*YOUR OBJECTIVE:*
Find the line containing "the lowest position. -/" in the entries below. Restate it and each line after it, word for word, up to and including the line containing "notices of the".

Start of DATASET CONTENT

/-- The channels of the three floor lists, list by list. -/
def Floor.members (f : Floor) : List Nat :=
  f.list.map (fun e => e.ch) ++ f.wait.map (fun e => e.ch) ++ f.leaving.map (fun e => e.ch)

/-- The floor lists hold no more than their capacities (R50). -/
def Floor.bounded (f : Floor) : Prop :=
  f.list.length ≤ f.cfg.maxOpen ∧ f.wait.length ≤ 8 ∧ f.leaving.length ≤ 6

/-- No list holds a channel twice, no channel is in two of them, and every one is a pod channel (R47, R50). -/
def Floor.exclusive (f : Floor) : Prop := f.members.Nodup ∧ ∀ c, c ∈ f.members → c < 32

/-- A muted pod channel is in neither the Floor List nor the Wait List, and its gate is not ATTACK (R20, R50). -/
def State.mutedOffFloor (s : State) : Prop :=
  ∀ c, c < 32 → s.muted c = true →
    s.floor.entry? c = none ∧ s.floor.waiting? c = none ∧ (s.chan c).attack = 0

/-- A pod channel that is not present is in no floor list, and its gate is not ATTACK (R4, R67). -/
def State.absentOffFloor (s : State) : Prop :=
  ∀ c, c < 32 → s.present c = false →
    s.floor.entry? c = none ∧ s.floor.waiting? c = none ∧ s.floor.isLeaving c = false ∧ (s.chan c).attack = 0

/-- The guard timer runs where the Leaving List is empty and a PENDING entry exists, and only there (R62): a PENDING
entry exists only while the Leaving List is not empty or the timer runs. -/
def Floor.guarded (f : Floor) : Prop := f.guard.isSome = (f.hasPending && f.leaving.isEmpty)

/-- The laws of the floor. -/
def State.floorLawful (s : State) : Prop :=
  s.floor.bounded ∧ s.floor.exclusive ∧ s.floor.guarded ∧ s.mutedOffFloor ∧ s.absentOffFloor

/-- The counters of every position are at most 65535, its MUTE hold at most 2000, its wake timer at most 200
(R132, R143). -/
def State.positionsBounded (s : State) : Prop :=
  ∀ c, c < 32 →
    (s.position c).checkFails ≤ 65535 ∧ (s.position c).missed ≤ 65535 ∧ (s.position c).rejoins ≤ 65535
      ∧ (∀ n, (s.position c).hold = some n → n ≤ 2000) ∧ (∀ n, (s.position c).wakeTimer = some n → n ≤ 200)

/-- What R112 and R121 say of the silence state: in QUIET nothing is covered and the chime phase is 0; outside
ACTIVE no latched source stands; the chime phase stays below 1000. -/
def State.silenceLawful (s : State) : Prop :=
  (s.silence.state = .quiet → s.silence.covered = .none ∧ s.silence.chime = 0)
    ∧ (s.silence.state ≠ .active → s.silence.requestLatch = false ∧ s.silence.howl = 0)
    ∧ s.silence.chime < 1000

/-- Every ramp position is at most RAMP (R94). -/
def State.rampsBounded (s : State) : Prop := ∀ c, c < 42 → (s.chan c).ramp ≤ s.floor.cfg.ramp

/-- Block peaks lie in -96 to 0 dBFS, noise floors in -96 to -20 dBFS, and a noise floor at -20 has no rise count
(R6, R7). -/
def State.levelsLawful (s : State) : Prop :=
  ∀ c, c < 42 → -96 ≤ (s.chan c).peak ∧ (s.chan c).peak ≤ 0 ∧ -96 ≤ (s.chan c).noise ∧ (s.chan c).noise ≤ -20
    ∧ (0 < (s.chan c).rise → (s.chan c).noise < -20)

/-- Each pending command table holds at most one entry for each key (R138). -/
def State.tablesKeyed (s : State) : Prop :=
  ∀ l, l < 4 → (s.line l).table.Pairwise (fun e f => e.sameKey f = false)

/-- The reference value of every ONLINE pod's ring is its derived ring (R154). -/
def State.ringsMatch (s : State) : Prop :=
  ∀ c, c < 32 → s.present c = true → s.ringReference c = some (s.derivedRing c)

/-- The frame in flight on line `l` is true to the table (R139): a RING entry that is marked sent is the RING of the
frame. -/
def State.sentTrue (s : State) (l : Nat) : Prop :=
  ∀ p v pulse, (s.line l).sentTo p = some (.ring v pulse) →
    ∀ e ∈ (s.line l).table, e.dest = .position p → e.cmd.kind = 4 → e.sent = true → e.cmd = .ring v pulse

/-- A line that is OFF or in TESTING takes no slots, and no pod of it is ONLINE or JOINING (R129, R145, R146). -/
def State.idleLinesEmpty (s : State) : Prop :=
  ∀ l, l < 4 → (s.line l).state = .off ∨ (s.line l).state = .testing →
    (s.line l).takesSlots = false
      ∧ ∀ p, p < 8 → (s.position (8 * l + p)).state ≠ .online ∧ (s.position (8 * l + p)).state ≠ .joining

/-- The laws of the rings (R138, R139, R154): one entry for each key, references that are the derived rings, no pod on a
line that is not in use, frames that are true to their tables, and, for an ONLINE pod whose RING is in the frame in
flight, a RING that waits in the table or that value as the last acknowledged ring. -/
def State.ringsLawful (s : State) : Prop :=
  s.tablesKeyed ∧ s.ringsMatch ∧ s.idleLinesEmpty ∧ (∀ l, l < 4 → s.sentTrue l)
    ∧ ∀ l p, l < 4 → p < 8 → s.present (8 * l + p) = true → ∀ v pulse, (s.line l).sentTo p = some (.ring v pulse) →
        (∃ e ∈ (s.line l).table, e.dest = .position p ∧ e.cmd.kind = 4) ∨ (s.chan (8 * l + p)).ring = some v

/-! ### Rounding, line commands, the override -/

/-- `v` is `num / den` taken down or up to a whole number; the quotient itself where it is whole (log 5). -/
def roundedTo (num : Int) (den : Nat) (v : Int) : Prop := num / (den : Int) ≤ v ∧ v * den < num + den

/-- The arbiter puts entry `e` before entry `f` (R138, R139): SLEEP, WAKE, ROLLCALL, RING; among equals a broadcast, then
the lowest position. -/
def Entry.goesBefore (e f : Entry) : Prop :=
  e.cmd.kind < f.cmd.kind
    ∨ (e.cmd.kind = f.cmd.kind ∧ ((e.dest = .broadcast ∧ f.dest ≠ .broadcast)
      ∨ ∃ p q, e.dest = .position p ∧ f.dest = .position q ∧ p < q))

/-- The notices of the Floor Controller where channel `c` is taken off the floor with cause MUTED or LEFT (R20, R60, R62,
R67): its own where it is in the Floor List or the Wait List, then those of channels that open in place or are admitted. -/
def State.offFloor (s : State) (c : Nat) (cause : FloorCause) (bs : List NoticeBody) : Prop :=
  ∃ own served, bs = own ++ served
    ∧ (if s.floor.entry? c = none ∧ s.floor.waiting? c = none then own = []
      else ∃ g nf nw nl n, own = [.floorChange c g .closed cause nf nw nl n])
    ∧ ∀ b ∈ served, ∃ d g k nf nw nl n, d ≠ c ∧ (k = .guard ∨ k = .admitted) ∧ b = .floorChange d g .opened k nf nw nl n

/-- The notices of pod `c` that leaves ONLINE (R135): POD_LOST, the floor's, HAND_LOWER. -/
def State.departs (s : State) (c : Nat) (lost : NoticeBody) (bs : List NoticeBody) : Prop :=
  ∃ off, s.offFloor c .left off
    ∧ bs = lost :: off ++ (if (s.chan c).hand then [.handLower c (s.claims c) .left] else [])

/-- The notices that follow the CLAIM_CHANGE of channel `c` from one claim set to another (R19, R20, R21): the floor's
where a pod becomes muted, HAND_LOWER where a raised hand becomes unmuted. -/
def State.claimMoved (s : State) (c : Nat) (old new : ClaimSet) (rest : List NoticeBody) : Prop :=
  (old = ClaimSet.empty → if c < 32 then s.offFloor c .muted rest else rest = [])
    ∧ (old ≠ ClaimSet.empty → rest = if new = ClaimSet.empty ∧ (s.chan c).hand then [.handLower c new .cleared] else [])

/-- An override of the chair `c` raises `bs` (R84, R87), after the GUARD openings where its departure from the Leaving List
opens the PENDING entries at once (R62), and before the channels admitted (R60) and LATCHED. -/
def State.overrideRaises (s : State) (c : Nat) (u : State) (bs : List NoticeBody) : Prop :=
  ∃ pre post, s.raised u (pre ++ bs ++ post)
    ∧ (∀ b ∈ pre, ∃ d nf nw nl n, d ≠ c ∧ b = .floorChange d .pending .opened .guard nf nw nl n)
    ∧ ∀ b ∈ post, ∃ d g k nf nw nl n, (d ≠ c ∧ k = .admitted ∨ d = c ∧ k = .latched)
      ∧ b = .floorChange d g (u.gate d) k nf nw nl n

End of DATASET CONTENT

*RESPONSE BOX:*
the lowest position. -/
def Entry.goesBefore (e f : Entry) : Prop :=
  e.cmd.kind < f.cmd.kind
    ∨ (e.cmd.kind = f.cmd.kind ∧ ((e.dest = .broadcast ∧ f.dest ≠ .broadcast)
      ∨ ∃ p q, e.dest = .position p ∧ f.dest = .position q ∧ p < q))

/-- The notices of the Floor Controller where channel `c` is taken off the floor with cause MUTED or LEFT (R20, R60, R62,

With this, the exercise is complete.